I do not party or go to bars or do many fun things as most college kids do. I've never been very good at being a "normal" college kid. I thought it was the school I was at; wrong!- it's me. I think starting college with a group of people a year younger than me really threw me off. I'm much better at being "old" than being "young," but everyone around me seemed for the most part so much younger and more at ease with the college lifestyle, so it has been hard to find a comfortable place and role for me socially at/outside of school. I feel like I was upset a lot of the time- because people were inconsiderate and keeping me awake at night, because I was never quite comfortable in my surroundings, because the one person that really understood me was always far away, because I didn't understand why I couldn't have fun with/like everybody else. I thrived as a stage manager, as a tutor, as a responsible worker, at time management and never once having to pull an all-nighter -all things the mature and older side of me was well suited for. That isn't to say that being old equals not having good times; I've had plenty of those over the last four years, and made a few great friends. I just feel I've failed at what it seems should be the easiest part of attending university: enjoying it.
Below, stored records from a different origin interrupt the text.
/-- A generate request waits, then takes a batch slot; the items of MD_ENCODE and MD_RANK queue in order; a step is formed, its area written in every cluster of
the entry, and STEP_TK posted; at STEP_DONE a decoding sequence has one token more, and a finished one leaves and is answered; BEGIN, DEMAND and RELEASE
fetch and free legs; a resident run's address is written and its token posted; a lost KV is rebuilt from the start (09 R370 to R372, R374, R376 to R378,
R384). The conventions that the model chose for it are those of logs 26 and 27. -/
def Obligations.ModelRequests : Prop :=
  (∀ (s : State) (r : CmdRef) (c : Cmd),
    (starts s r 0x64 c → exec (.mdGen r) s = next (running s r)) ∧
    (starts s r 0x65 c → ∃ t, exec (.mdEncode r) s = next t ∧ { t with mdl := s.mdl } = running s r ∧
      t.mdl.items.map (fun i => (i.ref, i.idx, i.data)) = s.mdl.items.map (fun i => (i.ref, i.idx, i.data)) ++ ((itemsOf c).zipIdx).map fun b => (r, b.2, b.1)) ∧
    (starts s r 0x66 c → ∃ t, exec (.mdRank r) s = next t ∧ { t with mdl := s.mdl } = running s r ∧
      t.mdl.items.map (fun i => (i.ref, i.idx, i.data)) = s.mdl.items.map (fun i => (i.ref, i.idx, i.data)) ++ ((itemsOf c).zipIdx).map fun b => (r, b.2, b.1))) ∧
  (∀ (s : State) (e : Nat) (x : MdEntry), e < 16 → s.mdEntry? e = some x → s.serves 0x64 = true → s.mdl.st = 2 →
    (s.genWaiting e = [] → exec (.sequenceEntry e) s = next s) ∧
    (∀ d u, s.genWaiting e = [d] → d.ref.part < 16 → mget 0 s.mdl.taken (e * 16 + d.ref.part) < s.mdl.weightOf d.ref.part → s.seqEnter x d = some u →
      exec (.sequenceEntry e) s = next u ∧ ∃ q, u.mdl.seqs = s.mdl.seqs ++ [q] ∧ q.id = s.mdl.nextSeq ∧ q.ref = d.ref ∧ q.entry = e ∧ q.gen = [] ∧
        q.prompt = (List.range (genTok d)).map fun i => fld d.data (64 + 4 * i) 4) ∧
    (∀ cx t a, x.ctx = some cx → s.mdl.formStep x ≠ [] → lget s.mdl.steps e = none → s.entryUp x = true → s.mdl.turn x = true →
      let slots := s.mdl.formStep x
      let stride := up64 x.resBytes
      let g := x.cores.headD 0
      s.poolAlloc s.mdl.part g (slots.length * stride + ((slots.filterMap fun k => k.item.map s.mdl.itemData).map fun d => up64 d.length).sum) .state (.model (e + 1)) = some t →
      t.dram.alloc.find? (·.use == .model (e + 1)) = some a →
      let base := 0x10000000000 + g * 0x80000000 + a.off
      let area := s.mdl.stepArea x slots base (base + slots.length * stride) stride
      ∃ z, exec (.genStepStart e) s = next (x.cores.foldl (fun z c => z.postCtx cx c x.stepTk 1) z) ∧
        lget z.mdl.steps e = some { slots := slots, result := base, stride := stride } ∧ z.mdl.seqs = s.mdl.seqs ∧
        ∀ k ∈ x.clus, ∀ i, i < area.length → rdByte (z.clu k).spm (x.stepArea + i) = area.getD i 0)) ∧
  (∀ (s t u : State) (c : Nat) (e : MdEntry) (p : StepRun) (y : StepSlot) (q : SeqSt) (res : Bytes), marked s c 0xFE04 0 e t → lget t.mdl.steps e.no = some p →
    p.slots = [y] → y.item = none → t.readResults p p.slots 0 = (u, some [res]) → u.mdl.items = [] → (∀ z ∈ u.mdl.seqs, z.stopped = false) →
    u.mdl.seqs.find? (·.id == y.seq) = some q →
    let q' := { q with filled := q.filled + y.toks.length, steps := q.steps + 1, gen := if y.kind = 0 ∨ y.kind = 2 then q.gen ++ [fld res 0 4] else q.gen }
    (q'.finished e.maxIn = none → ∃ z, exec (.stepDone c) s = next z ∧ lget z.mdl.steps e.no = none ∧ z.mdl.seqs.find? (·.id == y.seq) = some q' ∧
      mget 0 z.mdl.stepNo e.no = mget 0 u.mdl.stepNo e.no + 1 ∧ z.host = u.host) ∧
    (∀ why, q'.finished e.maxIn = some why → q.retain = false → kept u q.ref → ∃ z b, exec (.stepDone c) s = next z ∧ lget z.mdl.steps e.no = none ∧
      answered z q.ref b ∧ b.take 8 = leBytes 4 q'.gen.length ++ leBytes 4 why ∧ b.drop 64 = q'.gen.flatMap (leBytes 4) ∧ ∀ a ∈ z.mdl.seqs, a.id ≠ q.id)) ∧
  (∀ (s t : State) (c leg : Nat) (e : MdEntry) (v : Trav), lget t.mdl.travs e.no = some v →
    (marked s c 0xFE01 leg e t → ∃ z w, exec (.begin c leg) s = next z ∧ lget z.mdl.travs e.no = some w ∧ w.begun = true ∧ z.sched = t.sched ∧
      let l := (leg + 1) % max 1 (t.mdl.sheetOf e.no).legs
      (t.mdl.demandLeg e.no l = false → (t.mdl.sheetOf e.no).ents.any (·.leg == l) = true → w.legs.any (·.leg == l) = true)) ∧
    (marked s c 0xFE02 leg e t → ∃ z w, exec (.demand c leg) s = next z ∧ lget z.mdl.travs e.no = some w ∧ w.begun = v.begun ∧ z.sched = t.sched ∧
      ((t.mdl.sheetOf e.no).ents.any (·.leg == leg) = true → w.legs.any (·.leg == leg) = true)) ∧
    (marked s c 0xFE03 leg e t → ∃ z w, exec (.release c leg) s = next z ∧ lget z.mdl.travs e.no = some w ∧ w.begun = v.begun ∧ z.sched = t.sched ∧
      ∀ l ∈ w.legs, l.holders ≠ [] ∧ (l.leg = leg → c ∉ l.holders))) ∧
  (∀ (s : State) (e leg i cx : Nat) (x : MdEntry) (v : Trav) (ent : RouteEnt) (rn : Run) (a : Alloc), e < 16 → s.mdEntry? e = some x → lget s.mdl.travs e = some v →
    (s.mdl.sheetOf e).ents[i]? = some ent → s.serves 0x64 = true → ent.leg = leg → (v.legs.any fun l => l.leg == leg && l.due.contains i) = true →
    s.mdl.legFirst e v leg = true → s.mdl.runs[ent.run]? = some rn → x.ctx = some cx → s.dram.alloc.find? (·.use == .run ent.run) = some a →
    ∃ (u : State) (w : Trav), exec (.runFetchDone e leg i) s = next ((u.ctxPoke cx rn.chan ent.slot (leBytes 8 (0x10000000 + a.off))).postCtx cx rn.chan ent.tk 1) ∧
      lget u.mdl.travs e = some w ∧ (∀ l ∈ w.legs, l.leg = leg → i ∉ l.due) ∧ (∀ b ∈ u.dram.alloc, b.use = .run ent.run → b.cls = .pinned) ∧ u.cores = s.cores) ∧
  (∀ (s : State) (e slot : Nat) (q : SeqSt), e < 16 → (s.mdl.seqs.find? fun q => q.entry == e && q.slot == slot && q.lost) = some q → s.serves 0x64 = true →
    ∃ t, exec (.kvRebuild e slot) s = next t ∧ { t with mdl := s.mdl } = s ∧ t.mdl.rebuildCnt = satBv s.mdl.rebuildCnt 1 ∧
      t.mdl.seqs = s.mdl.seqs.map fun y => if y.id == q.id then { y with lost := false, filled := 0, rebuilt := y.rebuilt + 1 } else y)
Here I am come graduation, and I'm not good friends with a single senior at this school. Why go to a ceremony with a bunch of people I don't know? I do not like celebrating things that have to do with myself, but if I went I'd have only myself to celebrate for. I don't mind; the ceremony and celebration of it all is not a big deal to me. I did well in school, learned and forgot a lot of interesting things, had good experiences working in the field, maintained a wonderful long distance relationship, got married to my best friend, and now I'm figuring out what I want to do in grad school and beyond. The last four years were a success, and I guess they did turn out how they were supposed to; how could I think otherwise? They just were not the four years I thought they would be, or the four years everyone around me seemed to have.